Personally, I think we'll see some big ammendments before things start going in effect.

Like a complete repeal. :up:

So how's come the "doctor fix" wasn't in the actual Health Care Reform Bill passed earlier this year? Why were Republican amendments to do so defeated?
 
Not a complete repeal, I still don't understand how you of all people don't understand the need for this... but you won't answer THAT question.

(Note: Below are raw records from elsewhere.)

/-- The exit of `FIND_MAX_RDCLK` (R269): a deselect of the display, if it is selected, then the clock and the grayscale
flag as saved. -/
theorem calRestore_spec (clock : Word) (g : Bool) (s : State) :
    ∃ t, Traffic s t ∧ FlagsOrSel s.ef t.ef ∧ (s.dma = .idle → t.dma = .idle) ∧
      (s.sel = none ∨ s.sel = some .display → t.sel = none ∨ t.sel = some .display ∧ t.ef.sel = true) ∧
      calRestore clock g s = { setClock clock t with cfg := { t.cfg with gray := some g } } := by
  by_cases h : s.sel = some .display
  · refine ⟨(deselect .display s).2, (bus_deselect _ _).toTraffic, ?_, (bus_deselect _ _).dma, fun _ => ?_, ?_⟩
    · rcases deselect_cases .display s with ⟨-, hx⟩ | ⟨-, -, hx⟩ | ⟨-, -, hx⟩ <;> rw [hx]
      · exact .inl rfl
      · exact .inl rfl
      · exact .inr rfl
    · rcases deselect_cases .display s with ⟨hx, -⟩ | ⟨-, -, hx⟩ | ⟨-, -, hx⟩
      · rw [h] at hx
        cases hx
      · rw [hx]
        exact .inl rfl
      · rw [hx]
        exact .inr ⟨h, rfl⟩
    · simp [calRestore, h]
  · refine ⟨s, Traffic.refl s, .inl rfl, id, fun hs => .inl (hs.resolve_right h), ?_⟩
    simp [calRestore, h]

/-- What coming to a wait and host accesses alike keep: parameters and the host's actions, memory, and a trace and flags
that only grow. -/
abbrev Grows (s t : State) : Prop :=
  t.par = s.par ∧ t.host = s.host ∧ t.mem = s.mem ∧ s.trace <+: t.trace ∧ FlagsGrow s.ef t.ef

theorem Traffic.grows {s t : State} (h : Traffic s t) : Grows s t := ⟨h.par, h.host, h.mem, h.trace, h.flags⟩

theorem Grows.trans {s t u : State} (h : Grows s t) (k : Grows t u) : Grows s u :=
  ⟨k.1.trans h.1, k.2.1.trans h.2.1, k.2.2.1.trans h.2.2.1, h.2.2.2.1.trans k.2.2.2.1,
    fun x => k.2.2.2.2.1 (h.2.2.2.2.1 x), fun x => k.2.2.2.2.2.1 (h.2.2.2.2.2.1 x),
    fun x => k.2.2.2.2.2.2.1 (h.2.2.2.2.2.2.1 x), k.2.2.2.2.2.2.2.trans h.2.2.2.2.2.2.2⟩

theorem fillWait_grows {buffer : List Byte} {b : Nat} {rest : List Nat} {s t : State} {q : Phase}
    (h : fillWait buffer b rest s = some (q, t)) : Grows s t := by
  cases rest with
  | nil => cases h
  | cons n ns =>
    simp only [fillWait, Option.some.injEq, Prod.mk.injEq] at h
    obtain ⟨rfl, rfl⟩ := h
    exact (awaitDma_traffic s).1.grows.trans ⟨rfl, rfl, rfl, List.prefix_append _ _, id, id, id, rfl⟩

theorem pushStream_grows (bs : List Byte) (l : Option (Nat × Nat)) (s : State) :
    Grows s (pushStream false bs l false s).2 := by
  rw [pushStream_queue]
  exact ⟨rfl, rfl, rfl, List.prefix_append _ _, id, id, id, rfl⟩

theorem lineWait_grows {clock : Word} {g : Bool} {p : CalPlan} {fs : List Nat} {best : Option Word} {s t : State}
    {q : Phase} (hn : 0 < s.par.nwords) (h : lineWait clock g p fs best s = some (q, t)) : Grows s t := by
  cases fs with
  | nil => cases h
  | cons f fs =>
    unfold lineWait at h
    have hb := (traffic_setClock (BitVec.ofNat 32 f) s).trans
      (bus_select .display (setClock (BitVec.ofNat 32 f) s)).toTraffic
    rcases hs : select .display (setClock (BitVec.ofNat 32 f) s) with ⟨st, s1⟩
    simp only [hs] at h hb
    cases st <;> simp only at h <;> try cases h
    split at h
    · cases h
    · simp only [Option.some.injEq, Prod.mk.injEq] at h
      obtain ⟨rfl, rfl⟩ := h
      exact (hb.trans (bus_windowFrame p.window s1 (hb.par ▸ hn)).toTraffic).grows.trans (pushStream_grows _ _ _)

theorem bodyWait_grows {i : Instr} {s t : State} {q : Phase} (hn : 0 < s.par.nwords)
    (h : bodyWait i s = some (q, t)) : Grows s t := by
  cases i <;> try cases h
  · rename_i color count wait
    simp only [bodyWait] at h
    split at h
    · unfold pushRepWait at h
      split at h
      · simp only at h
        split at h
        · cases h
        · have k := fillWait_grows h
          exact (bus_openWrite s).toTraffic.grows.trans (show Grows (openWrite s) t from k)
      · cases h
    · cases h
  · simp only [bodyWait] at h
    split at h
    · unfold pushBufWait at h
      split at h
      · split at h
        · cases h
        · simp only [Option.some.injEq, Prod.mk.injEq] at h
          obtain ⟨rfl, rfl⟩ := h
          exact pushStream_grows _ _ _
      · cases h
    · cases h
  · simp only [bodyWait, findMaxWait] at h
    split at h
    · split at h
      · have k := lineWait_grows (by exact hn) h
        exact (show Grows s t from k)
      · cases h
    · cases h

/-- Coming to a wait. -/
theorem nextWait_grows {i : Instr} {p q : Phase} {s t : State} (hn : 0 < s.par.nwords)
    (h : nextWait i p s = some (q, t)) : Grows s t := by
  have hself : Grows s s := (Traffic.refl s).grows
  cases p <;> simp only [nextWait] at h
  · split at h
    · split at h
      · cases h
        exact hself
      · have ht := (awaitDma_traffic s).1
        exact ht.grows.trans (bodyWait_grows (ht.par ▸ hn) h)
    · cases h
  · split at h
    · cases h
      exact hself
    · cases h
  · split at h
    · cases h
      exact hself
    · exact fillWait_grows h
  · split at h
    · cases h
      exact hself
    · rename_i clock g plan f fs best _
      obtain ⟨t1, -, -, -, o1, -⟩ := lineRest_spec s
      rcases hl : lineRest s with ⟨st, s1⟩
      simp only [hl] at h t1 o1
      cases st <;> simp only at h <;> try cases h
      have hn1 : 0 < s1.par.nwords := t1.par ▸ hn
      obtain ⟨t2, -⟩ := readLine_spec plan s1 hn1 (o1 rfl)
      rcases hr : readLine plan s1 with ⟨st2, buf, s2⟩
      simp only [hr] at h t2
      cases st2 <;> simp only at h <;> try cases h
      split at h
      · cases h
      · exact (t1.trans t2).grows.trans (lineWait_grows (t2.par ▸ hn1) h)

/-- An operation that drains reads its state through the wait it stands at, and through nothing else (10 R36). -/
theorem resume_congr {i : Instr} {p : Phase} {s t : State} (hd : p = .drain → drains i = true)
    (h : awaitDma s = awaitDma t) : resume i p s = resume i p t := by
  cases p with
  | drain =>
    have hi := hd rfl
    cases i <;> simp only [resume, exec]
    · simp only [execSelect, opening, h]
    · simp only [execDeselect, opening, h]
    · simp only [execSendCmd, opening, h]
    · simp only [execSendCmdData, opening, h]
    · simp only [execSetWindow, opening, h]
    · simp only [drains, bne_iff_ne] at hi
      simp only [execPushRep, hi, if_false, opening, h]
    · simp only [drains, bne_iff_ne] at hi
      simp only [execPushBuf, hi, if_false, opening, h]
    · simp only [execReadPixels, opening, h]
    · simp only [execReadPixel, opening, h]
    · simp only [execFindMaxRdclk, opening, h]
    · simp only [execWait, opening, h]
    · rename_i reg value
      simp only [drains, Option.isSome_iff_exists] at hi
      obtain ⟨r, hr⟩ := hi
      simp only [execCfgWr, hr, opening, h]
    · cases hi
  | pushWait => simp only [resume, h]
  | fill buffer b rest => cases rest <;> simp only [resume, fillLoop, h]
  | scan clock g plan f fs best => simp only [resume, lineRest, h]

/-! ## Agents -/

theorem popTurn_urgent (e : Env) : (popTurn e).urgent = e.urgent := by unfold popTurn; split <;> rfl
theorem popHold_urgent (e : Env) : (popHold e).urgent = e.urgent := by unfold popHold; split <;> rfl

/-- The DMA engine's turn: the operation, the host's lists, memory, parameters, selection and flags stand. -/
theorem dmaTurn_keeps (s : State) : (dmaTurn s).op = s.op ∧ (dmaTurn s).host = s.host ∧
    (dmaTurn s).env.urgent = s.env.urgent ∧ (dmaTurn s).mem = s.mem ∧ (dmaTurn s).loan = s.loan ∧
    (dmaTurn s).par = s.par ∧ (dmaTurn s).sel = s.sel ∧ (dmaTurn s).ef = s.ef := by
  unfold dmaTurn
  split
  · simp
  · split
    · simp [dmaComplete, emit, shiftAll_eq, popTurn_urgent]
    · simp [popTurn_urgent]

/-- A transfer that completes in the engine's turn leaves a wait nothing to do but what it would have done. -/
theorem awaitDma_dmaTurn {t : State} {bs : List Byte} {o : DmaOwner} {e : Env} (hd : t.dma = .inFlight bs o)
    (hn : nextEnd t.env = none) (ht : nextTurn e = true) (hp : popTurn e = popEnd t.env) :
    awaitDma (dmaTurn { t with env := e }) = awaitDma t := by
  simp only [dmaTurn, hd, ht, hp, if_true, awaitDma, hn, dmaComplete, emit, shiftAll_eq]
  rfl

/-- How an operation goes on from a phase: to its end, with or without a draw, or to its next wait. -/
theorem proceed_cases (i : Instr) (p : Phase) (s : State) :
    (nextWait i p { s with env := popHold s.env } = none ∧ proceed i p s = resume i p s) ∨
    ∃ q t, nextWait i p { s with env := popHold s.env } = some (q, t) ∧
      ((nextHold s.env = true ∧ proceed i p s = .next { t with op := some (i, q) }) ∨
        (nextHold s.env = false ∧ proceed i p s = resume i p { s with env := popHold s.env })) := by
  unfold proceed
  cases hw : nextWait i p { s with env := popHold s.env } with
  | none => exact .inl ⟨rfl, rfl⟩
  | some r =>
    obtain ⟨q, t⟩ := r
    refine .inr ⟨q, t, rfl, ?_⟩
    cases hh : nextHold s.env
    · exact .inr ⟨rfl, rfl⟩
    · exact .inl ⟨rfl, rfl⟩

end Sys2Proof.Machine
end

Why weren't the Republican "ammendments" defeated? Well to be honest, they sucked.
 
Karl Rove: The Bad News About ObamaCare Keeps Piling Up - WSJ.com

This was brought home to me when I asked the CEO of a major restaurant chain about health reform's effect on his company, which now spends $25 million a year on employee health insurance. That will jump to at least $90 million a year once the new law is phased in. It will be cheaper, he told me, for the company to dump its coverage and pay a fine—$2,000 for each full-time worker—and make sure that no part-time employee accidentally worked 31 hours and thereby incurred the fine.

This reality is settling in at businesses across America. A Midwestern contractor told me he pays $588,000 for health insurance for 70 employees, contributing up to $8,400 a year for a family's coverage. If he stops providing health insurance, he'll pay $2,000 per employee in fines, and the first 40 employees are exempt from fines altogether.

Employees who lose coverage get to select a policy from a government-sponsored insurance marketplace called the "exchange." This will be subsidized by taxpayers. Depending on his income, a worker will have to pay between 8% and 9.8% of the cost.

But there are a few hitches. Employers now pay for employee health plans with pre-tax dollars, but workers who buy into one on the exchange pay with after-tax dollars. Families making less than $30,000 and individuals making less than $15,000 a year will be dumped into Medicaid, widely viewed as second-class health care.

Either Mr. Obama was stunningly blind to these perverse effects when he promised people could keep their coverage, or he felt that admitting his plan would collapse employer-provided health coverage could keep it from passing. Either way—self-deception or deliberate deceit—health reform is going to turn out far differently than was promised. And because more workers will be dumped into subsidized coverage, taxpayers are likely to pay much more than the $1 trillion-plus price tag claimed by ObamaCare advocates for its first 10 years.

It doesn't end there. Another way the new health reform will have consequences that are the opposite of what was promised can be found in new draft regulations (its Interim Final Rule) from the Department of Health and Human Services. The proposed rules could cause as many as half of all workers to lose their existing coverage.

Health-care plans that existed before the new law are "grandfathered" with regard to some of its provisions. The rules released Monday spell out how little these plans can change without losing their protected status.

Health plans would no longer be grandfathered if a business changes insurance companies (a common practice when employers shop for lower prices), raises deductibles more than 5%, drops any existing benefits, or even increases co-pays by as little as $5.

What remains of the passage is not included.